India is at its 'super feel good days'. Everything looks beautiful with new initiatives, disruptive steps by government, and continuous inflow of domestic institutiinal investors through mutual funds. Evergreen Indian consumption story is now selling double with Make In India tides. FII selling is not having any impact on the markets as domestic institution buying in every opportunity and pushing up valuations. Too much optimism may not neccesarily result into too much profit.  I am better off as a cautiously optimistic individual. 

GST not settled just yet, I believe this is an teething issue, and certainly believe, some of its impact should come on the coming quarterly results and market movements, giving some opportunity to buy in dips.


In the given scenario I often feel uncomfortable to buy new companies for my portfolio. But, my investment centric mind doesnt let me stop. I have figured out following few options to cautiously participate in the market yet staying away from being over zealous.


1. Continuing my SIPs in equity and hybrid mutual fund schemes. These are long term investments. I am continuing these for over 3 years to 5 years. Hence, the average cost of buying the units is pretty low compared to the current price. A dip in the market unlikely to blow away my capital.

2. Buying add on MF units on dips. Though overall marker remains highly priced, there are days when consecutively 2 or more trading sessions have been victim of profit bookings. I make some add on investments in my existing mutual fund scheme. I dont believe in bottom fishing, hence stick to a minimum amount and maximum 2 trades per month, discipline is the key for long term wealth creation. I even buy the nifty bees and junior Nifty, the Index funds on those days.

3. Investing in quality IPOs  - Given the optimistic markets condition, there have been an avalanche of equity IPOs this year. Being a small investor, I stay away from SME IPOs, as it has a huge monitory commitment (upwards of 1 lakh rupees for each). But I am always in look out for good IPOs. Few IPOs I applied for this year were BSE, CDSL, MBL, Dixon, Capacite, D-mart. Ofcourse I am not the only intelligent retail investor. Hence, most of the issues were super success with huge multi-times subscriptions. Hence, I was lucky to get three of the ten IPOs I applied for. No qualms to say, I made an average 60% profit on my investment and exited on the very listing day. One of the reasons of exit is IPOs are often highly priced compared to their valuation, so opportunity of cashing in on listing day looks safe to me.

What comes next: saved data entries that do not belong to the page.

-- ==== Sys2Proof/Laws/Status.lean ====
section
/-! SUPPORT. What every flag computation does to the eight bits of P, said once. -/

namespace Sys2Proof.Machine

/-- P is its eight bits. -/
theorem statusBits_inj {p q : Byte} : statusBits p = statusBits q ↔ p = q := by
  refine ⟨fun h => ?_, fun h => by rw [h]⟩
  simp only [statusBits, StatusBits.mk.injEq] at h
  obtain ⟨h0, h1, h2, h3, h4, h5, h6, h7⟩ := h
  apply BitVec.eq_of_getLsbD_eq
  intro i hi
  rcases i with _ | _ | _ | _ | _ | _ | _ | _ | i <;> first | assumption | omega

variable (b : Bool) (p v : Byte)

@[simp] theorem statusBits_setC : statusBits (setC b p) = { statusBits p with c := b } := by
  simp [statusBits, setC, getLsbD_withBit, -BitVec.getLsbD_eq_getElem]

@[simp] theorem statusBits_setZ : statusBits (setZ b p) = { statusBits p with z := b } := by
  simp [statusBits, setZ, getLsbD_withBit, -BitVec.getLsbD_eq_getElem]

@[simp] theorem statusBits_setI : statusBits (setI b p) = { statusBits p with i := b } := by
  simp [statusBits, setI, getLsbD_withBit, -BitVec.getLsbD_eq_getElem]

@[simp] theorem statusBits_setD : statusBits (setD b p) = { statusBits p with d := b } := by
  simp [statusBits, setD, getLsbD_withBit, -BitVec.getLsbD_eq_getElem]

@[simp] theorem statusBits_setV : statusBits (setV b p) = { statusBits p with v := b } := by
  simp [statusBits, setV, getLsbD_withBit, -BitVec.getLsbD_eq_getElem]

@[simp] theorem statusBits_setN : statusBits (setN b p) = { statusBits p with n := b } := by
  simp [statusBits, setN, getLsbD_withBit, -BitVec.getLsbD_eq_getElem]

theorem byte_beq_zero : (v == 0) = decide (v.toNat = 0) := by
  rw [Bool.beq_eq_decide_eq, decide_eq_decide]
  exact BitVec.toNat_eq (y := 0)

@[simp] theorem statusBits_setNZ : statusBits (setNZ v p) = (statusBits p).nz v := by
  simp only [setNZ, StatusBits.nz, statusBits_setN, statusBits_setZ, byte_beq_zero]

theorem statusBits_pulled (d : Byte) :
    statusBits (pulledStatus d) = { statusBits d with b := false, u := true } := by
  simp [statusBits, pulledStatus]

theorem statusBits_pushedByProgram : statusBits (pushedByProgram p) = { statusBits p with b := true, u := true } := by
  simp [statusBits, pushedByProgram]

theorem statusBits_pushedByNmi : statusBits (pushedByNmi p) = { statusBits p with b := false, u := true } := by
  simp [statusBits, pushedByNmi]

/-- A pushed copy that is pulled again gives P back, wherever B is 0 and U is 1 in P. -/
theorem pulled_pushedByProgram (hb : flagB p = false) (hu : flagU p = true) : pulledStatus (pushedByProgram p) = p := by
  rw [← statusBits_inj, statusBits_pulled, statusBits_pushedByProgram]
  simp [statusBits, ← hb, ← hu, flagB, flagU]

theorem pulled_pushedByNmi (hb : flagB p = false) (hu : flagU p = true) : pulledStatus (pushedByNmi p) = p := by
  rw [← statusBits_inj, statusBits_pulled, statusBits_pushedByNmi]
  simp [statusBits, ← hb, ← hu, flagB, flagU]

/-! B and U are kept by everything that writes single bits. -/

@[simp] theorem flagB_setNZ : flagB (setNZ v p) = flagB p := congrArg StatusBits.b (statusBits_setNZ p v)
@[simp] theorem flagU_setNZ : flagU (setNZ v p) = flagU p := congrArg StatusBits.u (statusBits_setNZ p v)
@[simp] theorem flagB_setC : flagB (setC b p) = flagB p := congrArg StatusBits.b (statusBits_setC b p)
@[simp] theorem flagU_setC : flagU (setC b p) = flagU p := congrArg StatusBits.u (statusBits_setC b p)
@[simp] theorem flagB_setI : flagB (setI b p) = flagB p := congrArg StatusBits.b (statusBits_setI b p)
@[simp] theorem flagU_setI : flagU (setI b p) = flagU p := congrArg StatusBits.u (statusBits_setI b p)
@[simp] theorem flagB_setD : flagB (setD b p) = flagB p := congrArg StatusBits.b (statusBits_setD b p)
@[simp] theorem flagU_setD : flagU (setD b p) = flagU p := congrArg StatusBits.u (statusBits_setD b p)
@[simp] theorem flagB_setV : flagB (setV b p) = flagB p := congrArg StatusBits.b (statusBits_setV b p)
@[simp] theorem flagU_setV : flagU (setV b p) = flagU p := congrArg StatusBits.u (statusBits_setV b p)
@[simp] theorem flagB_setZ : flagB (setZ b p) = flagB p := congrArg StatusBits.b (statusBits_setZ b p)
@[simp] theorem flagU_setZ : flagU (setZ b p) = flagU p := congrArg StatusBits.u (statusBits_setZ b p)
@[simp] theorem flagB_setN : flagB (setN b p) = flagB p := congrArg StatusBits.b (statusBits_setN b p)
@[simp] theorem flagU_setN : flagU (setN b p) = flagU p := congrArg StatusBits.u (statusBits_setN b p)
@[simp] theorem flagB_addFlags (a m : Byte) : flagB (addFlags a m p) = flagB p := by simp [addFlags]
@[simp] theorem flagU_addFlags (a m : Byte) : flagU (addFlags a m p) = flagU p := by simp [addFlags]
@[simp] theorem flagB_compareFlags (r m : Byte) : flagB (compareFlags r m p) = flagB p := by simp [compareFlags]
@[simp] theorem flagU_compareFlags (r m : Byte) : flagU (compareFlags r m p) = flagU p := by simp [compareFlags]
@[simp] theorem flagB_bitFlags (a m : Byte) : flagB (bitFlags a m p) = flagB p := by simp [bitFlags]
@[simp] theorem flagU_bitFlags (a m : Byte) : flagU (bitFlags a m p) = flagU p := by simp [bitFlags]
@[simp] theorem flagB_shiftFlags (o : Bool) (r : Byte) : flagB (shiftFlags o r p) = flagB p := by simp [shiftFlags]
@[simp] theorem flagU_shiftFlags (o : Bool) (r : Byte) : flagU (shiftFlags o r p) = flagU p := by simp [shiftFlags]
@[simp] theorem flagB_pulledStatus (d : Byte) : flagB (pulledStatus d) = false :=
  congrArg StatusBits.b (statusBits_pulled d)
@[simp] theorem flagU_pulledStatus (d : Byte) : flagU (pulledStatus d) = true :=
  congrArg StatusBits.u (statusBits_pulled d)

/-! ## The arithmetic of the flags -/

/-- The result of `AddCore(m)` is the sum modulo 256 (41_arithmetic_logic_shifts.md R149). -/
theorem addResult_toNat (a m : Byte) : (addResult a m p).toNat = (a.toNat + m.toNat + (flagC p).toNat) % 256 := by
  simp [addResult, addSum]

/-- The flags of `AddCore(m)`: C is a sum above 255, V is two's-complement overflow, Z and N follow the result
(41_arithmetic_logic_shifts.md R148, R149). -/
theorem statusBits_addFlags (a m : Byte) :
    statusBits (addFlags a m p) = StatusBits.nz
      { statusBits p with
        c := decide (255 < a.toNat + m.toNat + (flagC p).toNat)
        v := a.getLsbD 7 == m.getLsbD 7 && a.getLsbD 7 != (addResult a m p).getLsbD 7 } (addResult a m p) := by
  have h80 : ∀ x : Byte, (x &&& 0x80 == 0) = !x.getLsbD 7 := by decide
  have hne : ∀ x : Byte, (x &&& 0x80 != 0) = x.getLsbD 7 := by decide
  simp only [addFlags, statusBits_setNZ, statusBits_setV, statusBits_setC, addSum, h80, hne, BitVec.getLsbD_xor]
  cases a.getLsbD 7 <;> cases m.getLsbD 7 <;> cases (addResult a m p).getLsbD 7 <;> rfl

/-- The flags of `Compare(reg, m)` (42_branches_compares.md R179). -/
theorem statusBits_compareFlags (r m : Byte) :
    statusBits (compareFlags r m p) =
      StatusBits.nz { statusBits p with c := decide (m.toNat ≤ r.toNat) } (r - m) := by
  simp [compareFlags]

/-- The flags of BIT (41_arithmetic_logic_shifts.md R159). -/
theorem statusBits_bitFlags (a m : Byte) :
    statusBits (bitFlags a m p) =
      { statusBits p with z := decide ((m &&& a).toNat = 0), n := m.getLsbD 7, v := m.getLsbD 6 } := by
  simp only [bitFlags, statusBits_setV, statusBits_setN, statusBits_setZ, byte_beq_zero]

/-- The flags of the shifts and rotates (41_arithmetic_logic_shifts.md R155 to R158). -/
theorem statusBits_shiftFlags (o : Bool) (r : Byte) :
    statusBits (shiftFlags o r p) = StatusBits.nz { statusBits p with c := o } r := by
  simp [shiftFlags]

end Sys2Proof.Machine
end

4. I did invest in some debt funds. Interst rates going southwards, that was the only way to earn some extra bucks on cash. Fixed deposits rates are at multi year low, liquid and ultra-short term debt funds are at position to give 1-3% extra income on your idle cash. This money will be also used incase there is a significant correction in the market.

5. Though I dont recommend the stocks per say, but still these are learnings. Crisis many a times turn out to be an buying opportunity in equity market, if the stocks are like Infosys and JKumar Infra. Sudden news of shell companies being banned and erronously including JKIL in the list resulted in shedding a chunk of market cap on JKIL. It has given a brilliant entry point to the investors. Infosys management issues also has a similar story to tell. However I am not a certified stock analyst and their future growth potential needs to be studied well incase one makes a buying decision.

Investing is an art and science, and I am learning it with time. The insights and experience I share in hope that it eases some stiff negative and scary ideas about investing. Financial planning and managing money is fun.

Here is a low down on few more ideas you can look at at this point of time, are - 

1.If you have an existing investment in the market with a high profit in the book, and feel the PE is stretched beyond comfort level.You may look at booking partial profit if not full (assuming the equity investment is more than a year old,and the return is tax free). Parking this money in liquid funds/short term debt funds is wise, untill you see a good bet. If you are savvy investor, you can consider parking someportion in the FMCG stocks (I call them Evergreen).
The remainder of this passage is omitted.